SibylSense: Adaptive Rubric Learning via Memory Tuning and Adversarial Probing
This addresses the challenge of creating aligned and robust rewards for RL post-training in open-ended generation, which is incremental by building on existing rubric-based methods.
The paper tackles the problem of scaling rubric construction for reward design in open-ended generation by introducing SibylSense, an inference-time learning approach that adapts a rubric generator via memory tuning and adversarial probing, resulting in more discriminative rubrics and improved RL performance over baselines.

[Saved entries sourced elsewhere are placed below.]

theorem poolFits_admitRecord (r : Record) : PoolFits (admitRecord r s) :=
  (samePool_of_engine (admitRecord_engine s r)).fits h

/-- A number just taken is held by no context (R102). -/
theorem event_ne_fresh {j : Fin 8} {c : Context} (hc : s.ctx j = some c) : c.event ≠ s.freshNumber := by
  by_cases hstate : c.state = .measure
  · obtain ⟨hpos, -⟩ := freshNumber_range (poolFits_counter h)
    have hzero := event_of_measure (poolFits_ctx h hc) hstate
    omega
  · exact event_ne_freshNumber (poolFits_counter h) hc hstate

/-! ### Closing and bare onsets (R101, R113, R116) -/

theorem poolFits_closeContext (cause : Cause) (i : Fin 8) (c : Context) : PoolFits (closeContext cause i c s) :=
  poolFits_setCtx_none (poolFits_admitRecord h _) i

theorem poolFits_generateBare (slot time quality : Nat) (mask : PerBand Bool) (kind : Kind) (a b c : Bool) :
    PoolFits (generateBare slot time quality mask kind a b c s) :=
  poolFits_congr (poolFits_admitRecord (poolFits_setCounter h (freshNumber_range (poolFits_counter h)).2) _)

theorem poolFits_forceContext (cause : Cause) (i : Fin 8) : PoolFits (forceContext cause s i) := by
  obtain ⟨-, e⟩ | ⟨c, -, -, e⟩ | ⟨c, -, -, e⟩ := forceContext_cases cause s i <;> rw [e]
  · exact h
  · exact poolFits_setCtx_none (poolFits_generateBare h _ _ _ _ _ _ _ _) i
  · exact poolFits_closeContext h cause i c

theorem poolFits_forcedClosure (cause : Cause) : PoolFits (forcedClosure cause s) :=
  foldl_keeps (P := PoolFits) (fun _ i hu => poolFits_forceContext hu cause i) _ h

theorem poolFits_evict (i : Fin 8) : PoolFits (evict i s) := by
  unfold evict
  split
  · exact h
  · exact poolFits_congr (poolFits_closeContext h .evicted i _)

/-! ### Resolution (R104 to R108) -/

/-- An own event in the shape of its state, under a number that no context holds. -/
theorem poolFits_ownEvent {phase : Phase} {state : CtxState} (i : Fin 8) (c : Context)
    (hshape : (state = .open_ ∧ phase = .p) ∨ state = .coda) : PoolFits (ownEvent phase state i c s) := by
  obtain ⟨hpos, htop⟩ := freshNumber_range (poolFits_counter h)
  refine poolFits_admitRecord (poolFits_setCtx_some (poolFits_setCounter h htop) ?_ ?_) _
  · obtain ⟨rfl, rfl⟩ | rfl := hshape
    · exact ⟨hpos, htop, rfl, rfl⟩
    · exact ⟨hpos, htop, rfl⟩
  · exact fun _ j d _ hd => event_ne_fresh h hd

/-- A context that keeps the number and the phase of a parent has the shape of CODA (R104). -/
theorem contextFits_coda_of_parent {i j : Fin 8} {onset : Nat} {p d : Context} (hp : FitsParent s i onset j p)
    (hstate : d.state = .coda) (hevent : d.event = p.event) (hphase : d.phase = p.phase) : ContextFits d := by
  obtain ⟨hctx, -, hopen, hisP, -⟩ := hp
  obtain ⟨hpos, htop⟩ := event_range_of_not_measure (poolFits_ctx h hctx) hopen
  simp only [ContextFits, hstate, hevent, hphase, hisP]
  exact ⟨hpos, htop, rfl⟩

theorem poolFits_attachS {i j : Fin 8} {onset : Nat} {p : Context} (c : Context) (hp : FitsParent s i onset j p) :
    PoolFits (attachS i j c p s) := by
  refine poolFits_setCtx_none (poolFits_admitRecord (poolFits_setCtx_same h hp.ctx ?_ ?_) _) i
  · exact contextFits_coda_of_parent h hp rfl rfl rfl
  · rfl

theorem poolFits_absorb {j : Fin 8} {p : Context} (i : Fin 8) (c : Context) (hp : s.ctx j = some p) :
    PoolFits (absorb i j c p s) := by
  refine poolFits_setCtx_none (poolFits_setCtx_same h hp ?_ ?_) i
  · exact contextFits_congr (poolFits_ctx h hp)
  · rfl

theorem poolFits_complete (i : Fin 8) (c : Context) : PoolFits (complete i c s) := by
  obtain ⟨c', -, e | ⟨cls, -, e⟩ | ⟨j, p, hp, -, hparent, e⟩ | ⟨j, p, hp, -, e⟩⟩ := complete_cases i c s <;> rw [e]
  · exact poolFits_ownEvent h i c' (.inl ⟨rfl, rfl⟩)
  · exact poolFits_ownEvent h i c' (.inr rfl)
  · exact poolFits_attachS h c' (parentOf_fits hparent hp)
  · exact poolFits_absorb h i c' hp

end

/-! ### A context's turn (R98, R103, R109 to R115) -/

theorem updatePeaks_identity (r : Results) (c : Context) : identity (updatePeaks r c) = identity c := by
  unfold updatePeaks
  split <;> rfl

/-- The end of the S wait keeps the number, and brings an OPEN context to CODA in the shape of that state (R109). -/
theorem sWaitTest_fits (rules : Rules) (k : Nat) {c : Context} (h : ContextFits c) (hc : c.state = .open_) :
    ContextFits (sWaitTest rules k c) ∧ (sWaitTest rules k c).event = c.event := by
  unfold sWaitTest
  split
  · simp only [ContextFits, hc] at h
    obtain ⟨hpos, htop, hphase, -⟩ := h
    exact ⟨⟨hpos, htop, Option.isSome_of_eq_some hphase⟩, rfl⟩
  · exact ⟨h, rfl⟩

section
variable {s : State} (h : PoolFits s) {i : Fin 8} {c : Context} (hc : s.ctx i = some c)
include h hc

/-- A context that changes in its place without a change of its state, number, phase or S part. -/
theorem poolFits_setCtx_identity {d : Context} (k : identity d = identity c) : PoolFits (s.setCtx i (some d)) :=
  poolFits_setCtx_same h hc (contextFits_congr (poolFits_ctx h hc) k) (congrArg Identity.event k)

theorem poolFits_lifeTest {d : Context} (hd : ContextFits d) (hevent : d.event = c.event) :
    PoolFits (lifeTest i d s) := by
  unfold lifeTest
  split
  · exact poolFits_closeContext h .life i d
  · exact poolFits_setCtx_same h hc hd hevent

theorem poolFits_measureTurn (r : Results) : PoolFits (measureTurn r i c s) := by
  simp only [measureTurn]
  split
  · exact poolFits_complete h i _
  · refine poolFits_setCtx_identity h hc ?_
    split
    · split <;> rfl
    · rfl

theorem poolFits_openTurn (r : Results) (hstate : c.state = .open_) : PoolFits (openTurn r i c s) := by
  have hsame : identity (takeTriad r (updatePeaks r c)) = identity c := updatePeaks_identity r c
  obtain ⟨hfits, hevent⟩ := sWaitTest_fits s.rules r.index (contextFits_congr (poolFits_ctx h hc) hsame)
    ((congrArg Identity.state hsame).trans hstate)
  exact poolFits_lifeTest h hc hfits (hevent.trans (congrArg Identity.event hsame))

theorem poolFits_codaTurn (r : Results) : PoolFits (codaTurn r i c s) := by
  have hsame : identity (codaStep r (takeTriad r (updatePeaks r c))) = identity c := updatePeaks_identity r c
  simp only [codaTurn]
  split
  · exact poolFits_closeContext h .quiet i _
  · exact poolFits_lifeTest h hc (contextFits_congr (poolFits_ctx h hc) hsame) (congrArg Identity.event hsame)

end

theorem poolFits_contextTurn (r : Results) {s : State} (i : Fin 8) (h : PoolFits s) : PoolFits (contextTurn r s i) := by
  cases hi : s.ctx i with
  | none =>
    simp only [contextTurn, hi]
    exact h
  | some c =>
    cases hstate : c.state with
    | measure =>
      rw [contextTurn_measure hi hstate]
      exact poolFits_measureTurn h hi r
    | open_ =>
      rw [contextTurn_open hi hstate]
      exact poolFits_openTurn h hi r hstate
    | coda =>
      rw [contextTurn_coda hi hstate]
      exact poolFits_codaTurn h hi r

theorem poolFits_takeContexts (r : Results) {s : State} (h : PoolFits s) : PoolFits (takeContexts r s) :=
  foldl_keeps (fun _ i => poolFits_contextTurn r i) _ h

/-! ### A trigger (R84, R88, R99 to R101) -/

theorem foldl_sumEntry_identity (r : Rules) (es : List RingEntry) (c : Context) :
    identity (es.foldl (sumEntry r) c) = identity c := by
  induction es generalizing c with
  | nil => rfl
  | cons e es ih => exact ih (sumEntry r c e)

section
variable {s : State} (h : PoolFits s)
include h

/-- An allocated slot holds a candidate without a number, unless its window is already whole. -/
theorem poolFits_allocateAt (i : Fin 8) (t : Trigger) (f : Found) (time : Nat) :
    PoolFits (allocateAt i t f time s) := by
  have hfits : ContextFits (newContext t f time) := ⟨rfl, rfl, rfl⟩
  have hsame := foldl_sumEntry_identity s.rules (windowEntries s.rules (s.array.rings.get t.det.band) t f)
    (newContext t f time)
  have hset := poolFits_setCtx_some (s := { s with engine := { s.engine with ptr := i } }) (poolFits_congr h) (i := i)
    (contextFits_congr hfits hsame) (fun hne => absurd (congrArg Identity.event hsame) hne)
  simp only [allocateAt]
  split
  · exact poolFits_complete hset i _
  · exact hset

theorem poolFits_allocate (t : Trigger) (f : Found) (time : Nat) : PoolFits (allocate t f time s) := by
  unfold allocate
  split
  · exact poolFits_allocateAt h _ t f time
  · split
    · exact poolFits_allocateAt (poolFits_evict h _) _ t f time
    · exact poolFits_congr (poolFits_generateBare h 8 time f.quality _ _ f.truncated true false)
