-- ==== Sys2Proof/Word.lean ====
section
/-!
DEFINITION. The word types of the model.

`Word` is 64 bits wide and carries an `XLEN`-bit value: with `XLEN = 32` the upper half is zero (`spec/10_state.md` R20;
the choice is assumption log entry 1). A physical address is a natural number, so that a block base plus an offset never wraps
(R30, R31); so are the names of observers, harts and other bus masters alike (R50), block sizes and counters.
-/

namespace Sys2Proof

/-- One byte of memory (R30). -/
abbrev Byte := BitVec 8

/-- A register, program counter or effective-address value, `XLEN` bits held in 64 (R20, log entry 1). -/
abbrev Word := BitVec 64

/-- A 32-bit instruction word, bit 0 least significant (R100). -/
abbrev InstrWord := BitVec 32

/-- The number of a general register, `x0` to `x31` (R20). -/
abbrev Reg := Fin 32

end Sys2Proof
end

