-- ==== Sys2Proof/WellFormed.lean ====
section
/-!
DEFINITION. Which instructions have an encoding: the offset of a prefetch is a multiple of 32 from -2048 to 2016 (R104, R109).
A register number is well formed by its type.
-/

namespace Sys2Proof

/-- The offsets a PREFETCH word can hold: `sext(instr[31:25] ++ 00000)` (R104). -/
def offsetOk (offset : Int) : Bool :=
  decide (offset % 32 = 0) && decide (-2048 ≤ offset) && decide (offset ≤ 2016)

/-- The instruction has an encoding. The CBO format has no operand but a register number (R101). -/
def Instr.wf : Instr → Bool
  | .cboInval _ => true
  | .cboClean _ => true
  | .cboFlush _ => true
  | .cboZero _ => true
  | .prefetchI _ offset => offsetOk offset
  | .prefetchR _ offset => offsetOk offset
  | .prefetchW _ offset => offsetOk offset

end Sys2Proof
end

Designing aligned and robust rewards for open-ended generation remains a key barrier to RL post-training. Rubrics provide structured, interpretable supervision, but scaling rubric construction is difficult: expert rubrics are costly, prompted rubrics are often superficial or inconsistent, and fixed-pool discriminative rubrics can saturate and drift, enabling reward hacking. We present SibylSense, an inference-time learning approach that adapts a frozen rubric generator through a tunable memory bank of validated rubric items. Memory is updated via verifier-based item rewards measured by reference-candidate answer discriminative gaps from a handful of examples. SibylSense alternates memory tuning with a rubric-adversarial policy update that produces rubric-satisfying candidate answers, shrinking discriminative gaps and driving the rubric generator to capture new quality dimensions. Experiments on two open-ended tasks show that SibylSense yields more discriminative rubrics and improves downstream RL performance over static and non-adaptive baselines.